Department of Mathematical Science, City University London, Northampton Square, London EC1V 0HB, UK.
J Theor Biol. 2013 Sep 7;332:191-202. doi: 10.1016/j.jtbi.2013.04.023. Epub 2013 May 2.
Organisms often respond to environmental change phenotypically, through learning strategies that enhance fitness in variable and changing conditions. But which strategies should we expect in population exposed to those conditions? We address this question by developing a mathematical model that specifies the consequences of different mixtures of individual and social learning strategies on the frequencies of different cultural variants in temporally and spatially changing environments. Assuming that alternative cultural variants are differently well-adapted to diverse environmental conditions, we are able to evaluate which mixture of learning strategies maximises the mean fitness of the population. We find that, even in rapidly changing environments, a high proportion of the population will always engage in social learning. In those environments, the highest adaptation levels are achieved through relatively high fractions of individual learning and a strong conformist bias. We establish a negative relationship between the proportion of the population learning socially and the strength of conformity operating in a population: strong conformity requires fewer conformists (i.e. larger proportion of individual learning), while many conformists can only be found when conformist transmission is weak. Investigations of cultural diversity show that in frequently changing environments high levels of adaptation require high level of cultural diversity. Finally, we demonstrate how the developed mathematical framework can be applied to time series of usage or occurrence data of cultural traits. Using Approximate Bayesian Computation we are able to infer information about the underlying learning processes that could have produced observed patterns of variation in the dataset.

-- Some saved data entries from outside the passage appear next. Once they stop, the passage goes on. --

/-- Table 10-2: what a section holds. -/
inductive SecBody where
  | acts (count : Nat) (sched : List SchedEnt)
  | group (g : GroupSec)
  | slots (l : List SlotEnt)
  | routes (l : List RouteEnt)
  | cores (l : List CoreCfg)
  | desc (base : Nat) (l : List (List Byte))
  | chains (words : List Word64)
  | data (l : List DataEnt)
  | puppet (p : PupSec)
  | kv (g : KvGeo)
  | regions (l : List Region) (slots : List SlotCfg)
  | qos (q : QosSec)
  | power (mode : Nat) (steady : Bool)
  | other
  deriving DecidableEq, Repr

/-- R292: an entry of the section table with the section it names. -/
structure Section where
  type_ : Nat
  act : Nat
  chest : Nat
  unit : Nat
  reserved : Nat
  offset : Nat
  length : Nat
  body : SecBody
  deriving DecidableEq, Repr

/-- R291: an image: its 256 header bytes, its sections, the SHA-512 digest of everything before its signature, the
signature. -/
structure Image where
  header : List Byte
  sections : List Section
  digest : BitVec 512
  sig : BitVec 512
  deriving DecidableEq, Repr

/-- A section's content as a fetched image gives it: by its bytes, where the spec lays them out (GROUP, SLOTS); for ACTS the
act count, the place in the section of its 8-byte schedule entries and their number; by its fields where the spec gives
no bytes. (DESIGN CHOICE, log entry 87.) -/
inductive SecIn where
  | bytes
  | acts (count place n : Nat)
  | fields (b : SecBody)
  deriving DecidableEq, Repr

/-- R295: what the host's memory gave of an image: its bytes, up to a read that completed with an error. -/
structure ImageIn where
  ok : Bool
  bytes : List Byte
  content : List SecIn
  deriving DecidableEq, Repr

/-- R310: a close record. -/
structure CloseRec where
  rank : Nat
  epoch : Nat
  ready : Nat
  digest8 : Nat
  group : Nat
  deriving DecidableEq, Repr

/-! ### What commands carry -/

/-- R215: an atomic: as a memory request of 4 or 8 bytes; `swap` is the new value of a CAS. -/
structure AtomReq where
  src : ReqSrc
  mid : Nat
  host : Bool
  addr : Nat
  size : Nat
  v : Nat
  cmp : Nat
  deriving DecidableEq, Repr

/-- Tables 8-2 and 8-3: the fields of a puppet instruction but for its opcode, which the command names. -/
structure PupF where
  d : Nat
  a : Nat
  r : Nat
  inc : Bool
  bk : Nat
  fm : Nat
  lane : Nat
  b : Nat
  bs : Bool
  imm : Nat
  fn : Nat
  deriving DecidableEq, Repr

/-- R388: the ready requests of an arbiter (kind 0 slice port, 1 router output, 2 sideboard cache; chest; position;
resource): input, stamped level, master id; the time in ns since the last grant, and whether the resource is free or at
a break point. -/
structure ArbReq where
  kind : Nat
  chest : Nat
  pos : Nat
  res : Nat
  ready : List (Nat × Nat × Nat)
  waited : Nat
  free : Bool
  deriving DecidableEq, Repr

/-- R480: what a model update computes: model values by sensor, ceiling in W, resistance estimate, the sensor nearest
its soft limit 5 ms ahead with its forecast, whether a forecast crosses a soft limit, and whether the forecast at 1,400 W stays
below every soft limit. -/
structure ModelOut where
  model : List (Nat × Int)
  ceiling : Nat
  estimate : Nat
  fcSensor : Nat
  fcTemp : Int
  crosses : Bool
  sprintOk : Bool
  deriving DecidableEq, Repr

/-- A sensor conversion: reading in 0.1 °C, rise over the last 200 us less the model's, and over the last 2 ms, in
0.01 °C per ms. -/
structure SensorIn where
  reading : Int
  rise : Int
  rise2 : Int
  deriving DecidableEq, Repr

/-- R442, R505, R516: what the tests and the training of step 4 find: cores, slices (a failing sideboard cache as its
sideboard slice) and chests whose ECC checkers fail; failing items of a start-time self-test by (chest, kind) with
their count; (slice key, physical channel) that fail it, that fail the short eye check, and that fail full training;
cores whose connections fail. -/
structure SelfTestRes where
  eccCores : List Nat
  eccSlices : List Nat
  eccMesh : List Nat
  items : List (Nat × Nat × Nat)
  itemChans : List (Nat × Nat)
  itemCores : List Nat
  eyeFail : List (Nat × Nat)
  trainFail : List (Nat × Nat)
  deriving DecidableEq, Repr

end Sys2Proof
end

生物通常会通过表型适应环境变化,采用增强在多变和变化环境中适应性的学习策略。但是,在面临这些条件的种群中,我们应该期待哪种策略呢?我们通过开发一个数学模型来解决这个问题,该模型规定了个体和社会学习策略的不同组合对在时间和空间上变化的环境中不同文化变体频率的影响。假设替代的文化变体对不同的环境条件具有不同的适应性,我们就能够评估哪种学习策略组合可以使种群的平均适应性最大化。我们发现,即使在快速变化的环境中,也会有很大一部分种群始终参与社会学习。在这些环境中,通过相对较高的个体学习分数和强烈的从众偏差,可以实现最高的适应水平。我们建立了一个人口中参与社会学习的比例与在该人口中起作用的从众强度之间的负相关关系:强烈的从众要求的从众者较少(即个体学习的比例较大),而当从众传播较弱时,才能找到更多的从众者。对文化多样性的研究表明,在经常变化的环境中,高水平的适应性需要高水平的文化多样性。最后,我们展示了如何将开发的数学框架应用于文化特征的使用或出现数据的时间序列。我们使用近似贝叶斯计算,能够推断出可能导致数据集中观察到的变异模式的潜在学习过程的信息。